_Exercise details_. In the data beneath this task, how many lines contain "entry"? Answer with the number only.

_Supplied material_.

-- ==== Sys2Proof/Machine/Array.lean ====
section
/-! DEFINITION. Needle-core registers and plate memory, and the burin array: issue, execution, drain stage, tiles and their
recomputation (R165 to R184, R198, R199, R206 to R213, R449 to R451). -/

namespace Sys2Proof.Machine

/-! ### Plate memory and core registers -/

/-- The unit identifier of a logical core. -/
def State.coreUnit (s : State) (p c : Nat) : Nat := unitId 4 (p * 256 + s.physCore p c)

/-- x[r]; x[0] reads as zero. -/
def CoreSt.xr (k : CoreSt) (r : Nat) : Nat := if r = 0 then 0 else k.x.get 0 r
/-- x[r] := v; a write to x[0] is discarded. -/
def CoreSt.setX (k : CoreSt) (r v : Nat) : CoreSt := if r = 0 then k else { k with x := k.x.set r (v % 2 ^ 64) }
def CoreSt.fr (k : CoreSt) (r : Nat) : Nat := k.f.get 0 r
def CoreSt.setF (k : CoreSt) (r v : Nat) : CoreSt := { k with f := k.f.set r (v % 2 ^ 32) }
/-- The 64 bytes of v[r]. -/
def CoreSt.vr (k : CoreSt) (r : Nat) : List Byte := padTo 64 (k.v.get [] r)
def CoreSt.setV (k : CoreSt) (r : Nat) (l : List Byte) : CoreSt := { k with v := k.v.set r (padTo 64 l) }
def CoreSt.csrVal (k : CoreSt) (n : Nat) : Nat := k.csr.get 0 n
def CoreSt.setCsr (k : CoreSt) (n v : Nat) : CoreSt := { k with csr := k.csr.set n v }

/-- NDL_CORE_STAT of a core follows its state. -/
def State.showCore (s : State) (p c : Nat) : State :=
  let k := s.core p c
  let i := s.ndl p c
  let st := if k.running then (if k.hold.isSome then 3 else 2) else 1
  ((s.wr Reg.NDL_CORE_STAT_STATE st i).wr Reg.NDL_CORE_STAT_PRIV k.machine.toNat i).wr Reg.NDL_CORE_STAT_LOGICAL c i

/-- A core executes instructions: its plate runs a launch and the core is started and has not exited. -/
def State.coreRuns (s : State) (p c : Nat) : Bool :=
  s.rd Reg.PLT_STAT_STATE p == 2 && (s.core p c).running && (s.plate p).run.isSome

/-- The launch that runs on a plate, and its job. -/
def State.runningOn (s : State) (p : Nat) : Option (Job × Launch) :=
  match (s.plate p).run with
  | none => none
  | some id => match s.job id, s.launches.find id with
    | some j, some l => some (j, l)
    | _, _ => none

/-- The plate offset of share offset `o` of the array buffer. -/
def State.abufOfs (s : State) (p o : Nat) : Nat := s.rd Reg.PLT_SHARE_ABUF_BASE p + o
def State.abufLimit (s : State) (p : Nat) : Nat := s.rd Reg.PLT_SHARE_ABUF_LIMIT p
/-- The plate offset of share offset `o` of logical core `c`'s local memory (Table PLT-6). -/
def State.lmOfs (s : State) (p c o : Nat) : Nat := 0x280000 + c * 0x6000 + s.rd Reg.PLT_SHARE_LM_BASE p + o
def State.lmLimit (s : State) (p : Nat) : Nat := s.rd Reg.PLT_SHARE_LM_LIMIT p

/-- `n` bytes of plate memory. -/
def State.plateRead (s : State) (p ofs n : Nat) : List Byte := s.bytes (plateAddr p ofs) n

/-- Reservations that a store to plate memory breaks: those of the aligned 8 bytes it touches, except the storing core's (R209). -/
def State.breakResv (s : State) (p ofs n : Nat) (keep : Option Nat) : State :=
  { s with cores := ⟨s.cores.rows.map (fun r =>
      if r.1 / 128 = p ∧ keep ≠ some (r.1 % 128) then
        match r.2.resv with
        | some a => if a < ofs + n ∧ ofs < a + 8 then (r.1, { r.2 with resv := none }) else r
        | none => r
      else r)⟩ }

/-- Bytes stored to plate memory by the array, the DMA engine or a core (R209). -/
def State.plateStore (s : State) (p ofs : Nat) (l : List Byte) (keep : Option Nat := none) : State :=
  (s.store (plateAddr p ofs) l).breakResv p ofs l.length keep

/-- The array of a plate. -/
def State.arr (s : State) (p : Nat) : ArrSt := (s.plate p).arr
def State.setArr (s : State) (p : Nat) (x : ArrSt) : State := s.setPlate p { s.plate p with arr := x }

/-! ### Machine mode (Table NDL-1, Table NDL-3, R213; log entries 37, 112) -/

/-- An M-mode CSR of a core as it was last written; the runtime has interrupts 16 and 17 enabled in mie from the start
(log entry 112). -/
def State.mval (s : State) (p c n : Nat) : Nat := s.mcsr.get (if n = 0x304 then 3 * 2 ^ 16 else 0) (s.ndl p c * 4096 + n)
/-- An M-mode CSR of a core takes a value. -/
def State.setM (s : State) (p c n v : Nat) : State := { s with mcsr := s.mcsr.set (s.ndl p c * 4096 + n) v }

/-- A trap enters machine mode: pc, cause and value are saved, the reservation is lost, an instruction that held the core ends
without effect, and the pc is at the runtime's trap address (R209, R213, Table NDL-2). -/
def State.enterM (s : State) (p c cause tval : Nat) : State :=
  let k := s.core p c
  let st := s.mval p c 0x300
  let s := (((s.setM p c 0x341 k.pc).setM p c 0x342 cause).setM p c 0x343 tval).setM p c 0x300
    (putBits (putBit (putBit st 7 (bit st 3)) 3 false) 11 2 (if k.machine then 3 else 0))
  (s.setCore p c { k with machine := true, resv := none, hold := none, pc := s.mval p c 0x305 / 4 * 4 }).showCore p c

/-- MRET: the core goes on at mepc in the mode that mstatus.MPP names. -/
def State.leaveM (s : State) (p c : Nat) : State :=
  let st := s.mval p c 0x300
  let s := s.setM p c 0x300 (putBits (putBit (putBit st 3 (bit st 7)) 7 true) 11 2 0)
  (s.setCore p c { s.core p c with machine := decide (bits st 11 2 = 3), pc := s.mval p c 0x341 }).showCore p c

/-- A trap. One that a plate program raises is not handled by the plate runtime: every core of the launch stops, the array and
DMA queues are discarded, and the launch completes ABORTED with the core and the cause (R195, R211, R213, Table PLT-10). One
that the runtime itself raises goes to its own trap address (log entry 112). -/
def State.trap (s : State) (p c cause : Nat) (tval : Nat := 0) : State :=
  match s.runningOn p with
  | none => s
  | some (j, _) =>
    let i := s.ndl p c
    if (s.core p c).machine then s.enterM p c cause tval
    else
    let s := ((s.setM p c 0x341 (s.core p c).pc).setM p c 0x342 cause).setM p c 0x343 tval
    let s := (s.wr Reg.NDL_CORE_STAT_LAST_CAUSE cause i).wr Reg.NDL_CORE_PC_PC (s.core p c).pc i
    let unit := s.coreUnit p c
    (s.stopLaunch j.id).finishQuiet j stAborted 0 (unit + cause * 2 ^ 32)

/-- A core retires an instruction of `len` bytes: pc advances, instret counts. NDL_CORE_CNT.HELD stands above zero once a core
has been held; how many cycles it was is no part of the model (log entry 39). -/
def State.retire (s : State) (p c : Nat) (k : CoreSt) (len : Nat) : State :=
  let k := { k with
    pc := (k.pc + len) % 2 ^ 64
    hold := none
    csr := k.csr.modify 0 0xC02 (fun n => (n + 1) % 2 ^ 64)
    waitTill := if k.machine then k.waitTill else none }
  let s := if (s.core p c).hold.isSome then s.bump Reg.NDL_CORE_CNT_HELD (s.ndl p c) else s
  ((s.setCore p c k).bump Reg.NDL_CORE_CNT_RETIRED (s.ndl p c)).showCore p c

/-- A core is held on an instruction; pc stays on it (R173, R187, R214, R219). -/
def State.holdCore (s : State) (p c : Nat) (h : Hold) : State :=
  ((s.setCore p c { s.core p c with hold := some h }).bump Reg.NDL_CORE_CNT_HELD (s.ndl p c)).showCore p c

_Output below_. 3